Let’s talk about it.
This analysis of AI breakthroughs is part of my ongoing Forbes column coverage on the latest in AI, including identifying and explaining various impactful AI complexities (see the link here).
AI And Mental Health Therapy
I’ve been extensively covering and analyzing a myriad of facets of contemporary AI that generates mental health advice and undertakes interactive AI-driven therapy. This rapidly increasing use of AI has principally been spurred by the widespread adoption of generative AI and large language models (LLMs).
There are tremendous upsides to be had, but at the same time, hidden risks and outright gotchas come into these endeavors too. I frequently speak up about these pressing matters, including in an episode of CBS 60 Minutes, see the link here. For a quick summary of some of my posted columns on AI for mental health therapy, see the link here, which recaps forty of the over one hundred column postings that I’ve published on the evolving topic.
Background On AI For Mental Health
Active and extensive research on the use of AI for mental health purposes has been going on for many years.

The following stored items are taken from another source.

/-- The ports that a commit tells, and what it tells them (R94). -/
theorem portUnit_commitGroup (frame : Half) (g : GroupId) (s : State) (q : Port) :
    (commitGroup frame g s).portUnit q =
      if toldOfCommit (s.group g) q = true ∧ s.isOnline q = true then
        { s.portUnit q with
          queue := enqueue (s.portUnit q).queue
            (.committed g (nextEpoch (s.group g).epoch) (s.group g).marked
              ((owing (s.group g).subscriptions (s.group g).marked).get q)) s.timing.frameNumber }
      else s.portUnit q := by
  refine (portUnit_notifyEach (nodup_portAll.filter _) _ _ q).trans ?_
  simp only [List.mem_filter, Port.mem_all, true_and]
  rfl

theorem boundaries_commitGroup {frame : Half} {g : GroupId} {s : State} {before after : List BoundaryWork} {w : BoundaryWork}
    (split : s.boundaries = before ++ w :: after) (closed : ∀ x ∈ before, x.closed = true) (open_ : w.closed = false) :
    (commitGroup frame g s).boundaries =
      before.map (fun x => { x with committed := addTo x.committed g })
        ++ { w with committed := addTo w.committed g } :: after := by
  rw [commitGroup_eq]
  simp only [split]
  exact modifyThrough_append _ _ before after w (fun x hx => by simp [BoundaryWork.unclosed, closed x hx])
    (by simp [BoundaryWork.unclosed, open_])

/-- Settles O40, record by record: groups, entries, port queues, and the boundaries in flight. -/
theorem commitMakesSetActive : Obligations.CommitMakesSetActive := by
  intro frame g s r epoch owes told t
  have owed : ∀ q, (owing r.subscriptions r.marked).get q = owes q := get_owing r.subscriptions r.marked
  refine ⟨?_, fun h => ?_, fun i => ?_, fun q => ?_, fun before w after => boundaries_commitGroup⟩
  · have works : t.boundaries = _ := congrArg State.boundaries (commitGroup_eq frame g s)
    rw [works]
    exact commitGroup_eq frame g s
  · have outstanding : owing r.subscriptions r.marked = ⟨owes .p0, owes .p1, owes .p2, owes .p3⟩ :=
      PerPort.ext_get fun q => by rw [owed]; cases q <;> rfl
    rw [group_commitGroup]
    by_cases same : g = h
    · rw [if_pos same, if_pos same.symm, ← outstanding]
      rfl
    · rw [if_neg same, if_neg (Ne.symm same)]
  · rw [entry_commitGroup]
    match s.entry i with
    | none | some (.fan _) => rfl
    | some (.value v) =>
      rw [commitEntry_value]
      by_cases own : v.group = g
      · simp only [own, if_true, ne_eq, not_true, if_false]
        rfl
      · simp only [own, if_false, ne_eq, not_false_iff, if_true]
  · rw [portUnit_commitGroup, toldOfCommit_eq, owed]
    rfl

/-! ## START (R14, R146, R147) -/

theorem notify_online {s : State} {p : Port} (n : Notice) (h : (s.portUnit p).session = .online) :
    s.notify p n = s.setPort p { s.portUnit p with queue := enqueue (s.portUnit p).queue n s.timing.frameNumber } :=
  if_pos h

theorem setPort_comm (s : State) {p q : Port} (h : p ≠ q) (u v : PortUnit) :
    (s.setPort p u).setPort q v = (s.setPort q v).setPort p u := by
  have ports : (s.ports.set p u).set q v = (s.ports.set q v).set p u := PerPort.ext_get fun k => by
    simp only [PerPort.get_set]
    by_cases hq : q = k
    · rw [if_pos hq, if_neg (fun hp => h (hp.trans hq.symm)), if_pos hq]
    · rw [if_neg hq, if_neg hq]
  simp only [State.setPort, ports]

theorem notify_endTransaction (s : State) (p q : Port) (n : Notice) :
    (s.endTransaction p).notify q n = (s.notify q n).endTransaction p := by
  by_cases same : p = q
  · subst same
    have session : ((s.endTransaction p).portUnit p).session = (s.portUnit p).session := by
      rw [portUnit_endTransaction, if_pos rfl]
    cases online : (s.portUnit p).session with
    | offline => rw [notify_offline n online, notify_offline n (session.trans online)]
    | online =>
      rw [notify_online n online, notify_online n (session.trans online)]
      simp [State.endTransaction]
  · have unit : (s.endTransaction p).portUnit q = s.portUnit q := by rw [portUnit_endTransaction, if_neg same]
    cases online : (s.portUnit q).session with
    | offline => rw [notify_offline n online, notify_offline n (unit ▸ online)]
    | online =>
      rw [notify_online n online, notify_online n (unit ▸ online), unit]
      simp only [State.endTransaction, portUnit_setPort, if_neg (Ne.symm same)]
      exact setPort_comm s same _ _

theorem notifyEach_endTransaction (s : State) (p : Port) (ports : List Port) (n : Port → Notice) :
    (s.endTransaction p).notifyEach ports n = (s.notifyEach ports n).endTransaction p := by
  unfold State.notifyEach
  induction ports generalizing s with
  | nil => rfl
  | cons q rest ih => rw [List.foldl_cons, notify_endTransaction, ih, List.foldl_cons]

theorem tellTiming_notifyEach (m : ModeMessage) (s : State) (ports : List Port) (n : Port → Notice) :
    tellTiming m (s.notifyEach ports n) = (tellTiming m s).notifyEach ports n := by
  have one : ∀ (s : State) p n, tellTiming m (s.notify p n) = (tellTiming m s).notify p n := fun s p n => by
    cases online : (s.portUnit p).session with
    | offline => rw [notify_offline n online, notify_offline (s := tellTiming m s) n online]
    | online => rw [notify_online n online, notify_online (s := tellTiming m s) n online]; rfl
  unfold State.notifyEach
  induction ports generalizing s with
  | nil => rfl
  | cons q rest ih => rw [List.foldl_cons, ih, one, List.foldl_cons]

/-- The first index of a FAN that is not sound (R14). -/
theorem firstUnsound_eq_some {s : State} {i : Byte} {f : FanEntry} (here : s.entry i = some (.fan f))
    (unsound : ¬ FanSound s f)
    (first : ∀ (j : Byte) (e : FanEntry), j.toNat < i.toNat → s.entry j = some (.fan e) → FanSound s e) :
    firstUnsound s = some i := by
  have fails : soundEntry s (s.entry i) = false := by
    rw [here, Bool.eq_false_iff, ne_eq, soundEntry_fan]
    exact unsound
  have passes : ∀ j : Byte, j.toNat < i.toNat → soundEntry s (s.entry j) = true := fun j hj => by
    match hs : s.entry j with
    | none | some (.value _) => rfl
    | some (.fan e) => exact (soundEntry_fan s e).mpr (first j e hj hs)
  rw [firstUnsound, allIndices, List.find?_map]
  have found : (List.range 256).find? ((fun i => !soundEntry s (s.entry i)) ∘ BitVec.ofNat 8) = some i.toNat := by
    refine List.find?_range_eq_some.mpr ⟨by simp [fails], by simpa using i.isLt, fun j hj => ?_⟩
    have := passes (BitVec.ofNat 8 j) (by have := i.isLt; simp; omega)
    simp [this]
  rw [found, Option.map_some, BitVec.ofNat_toNat, BitVec.setWidth_eq]

/-- Settles O16: the soundness search finds the first unsound FAN, or none and the mode changes. -/
theorem startEntersStarting : Obligations.StartEntersStarting := by
  intro p tag s taken config claim
  have accepted : Command.start.accepts 0 = true := rfl
  refine ⟨fun sound => ?_, fun i f here unsound first => ?_⟩ <;>
    refine takeCommand_claimed_answered (refusal := fun _ => []) taken accepted config claim ?_
  · rw [startBody, (firstUnsound_eq_none (s.endTransaction p)).mpr sound]
    simp only [changeMode, State.notifyMode, tellTiming_notifyEach]
    rw [← notifyEach_endTransaction, show (s.endTransaction p).mode = .config from config]
    simp only [endTransaction_timing]
    cases s.timing.source <;> rfl
  · rw [startBody, firstUnsound_eq_some (s := s.endTransaction p) here unsound first]

end Sys2Proof.Proofs
end

section
namespace Sys2Proof.Proofs

open Sys2Proof Sys2Proof.Machine

/-! ## The checks that the commands of writers share (R41, R56, R57)

LEASE, RELEASE, STAGE, UNSTAGE, SEAL, UNSEAL and READ_STAGED look at the mode, then at the group or the entry named, then
at what they own. Each check is said once here, and each command's reply is tied to its checks by an equation. -/

/-- The modes in which LEASE, STAGE, UNSTAGE, SEAL and UNSEAL are taken (R41, R57). -/
def working (m : Mode) : Bool := m == .running || m == .fault

/-- The modes in which RELEASE and READ_STAGED are taken (R41, R57). -/
def serving (m : Mode) : Bool := working m || m == .stopping

theorem working_eq_true {m : Mode} (h : m = .running ∨ m = .fault) : working m = true := by
  rcases h with rfl | rfl <;> rfl

theorem working_eq_false {m : Mode} (running : m ≠ .running) (fault : m ≠ .fault) : working m = false := by
  simp [working, running, fault]

theorem serving_eq_true {m : Mode} (config : m ≠ .config) (starting : m ≠ .starting) : serving m = true := by
  cases m with
  | config => exact absurd rfl config
  | starting => exact absurd rfl starting
  | running | stopping | fault => rfl

theorem serving_eq_false {m : Mode} (h : m = .config ∨ m = .starting) : serving m = false := by
  rcases h with rfl | rfl <;> rfl

/-- MODE outside the modes of a command. -/
def modeChecked (modes : Mode → Bool) (body : State → Reply) (s : State) : Reply :=
  if modes s.mode then body s else answer s .mode []

/-- ARGUMENT for a group above 15. -/
def groupChecked (group : Byte) (body : GroupId → State → Reply) (s : State) : Reply :=
  match groupOf group with
  | none => answer s .argument []
  | some g => body g s

/-- NOENTRY for an undefined index. -/
def entryChecked (index : Byte) (body : Entry → State → Reply) (s : State) : Reply :=
  match s.entry index with
  | none => answer s .noEntry [index]
  | some e => body e s

section
variable {p : Port} {c : Command} {tag group index : Byte} {g : GroupId} {e : Entry} {L : Nat} {modes : Mode → Bool}
  {body checks : State → Reply} {ofGroup : GroupId → State → Reply} {ofEntry : Entry → State → Reply} {s t : State}
  {status : Status} {data : List Byte}

/-- A command that comes outside its modes. -/
theorem takeCommand_mode (taken : Taken s p) (accepted : c.accepts L = true) (reply : body = modeChecked modes checks)
    (closed : modes s.mode = false) :
    Host.Outcome.next (φ := Fault) (ρ := Refusal) (takeCommand p c tag L body s) = .next (answered p tag .mode [] s) := by
  refine takeCommand_answered taken accepted ?_
  rw [reply]
  exact if_neg (Bool.eq_false_iff.mp closed)

/-- A command that comes in its modes is answered by its further checks. -/
theorem takeCommand_checked (taken : Taken s p) (accepted : c.accepts L = true) (reply : body = modeChecked modes checks)
    (admits : modes s.mode = true) (h : checks (s.endTransaction p) = answer (t.endTransaction p) status data) :
    Host.Outcome.next (φ := Fault) (ρ := Refusal) (takeCommand p c tag L body s) = .next (answered p tag status data t) := by
  refine takeCommand_answered taken accepted (Eq.trans ?_ h)
  rw [reply]
  exact if_pos admits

One of the earliest and most highly visible instances involved the impacts of a rudimentary form of AI known as Eliza during the 1960s, see my discussion at the link here. In that now famous or classic case, a simple program coined as Eliza, echoed user-entered inputs and did so with the air of the AI acting like a therapist. To some degree, this was a surprise to everyone at that time. The mainstay of the surprise was that a barebones computer program could cause people to seemingly believe they were conversing with a highly capable mental health professional or psychologist.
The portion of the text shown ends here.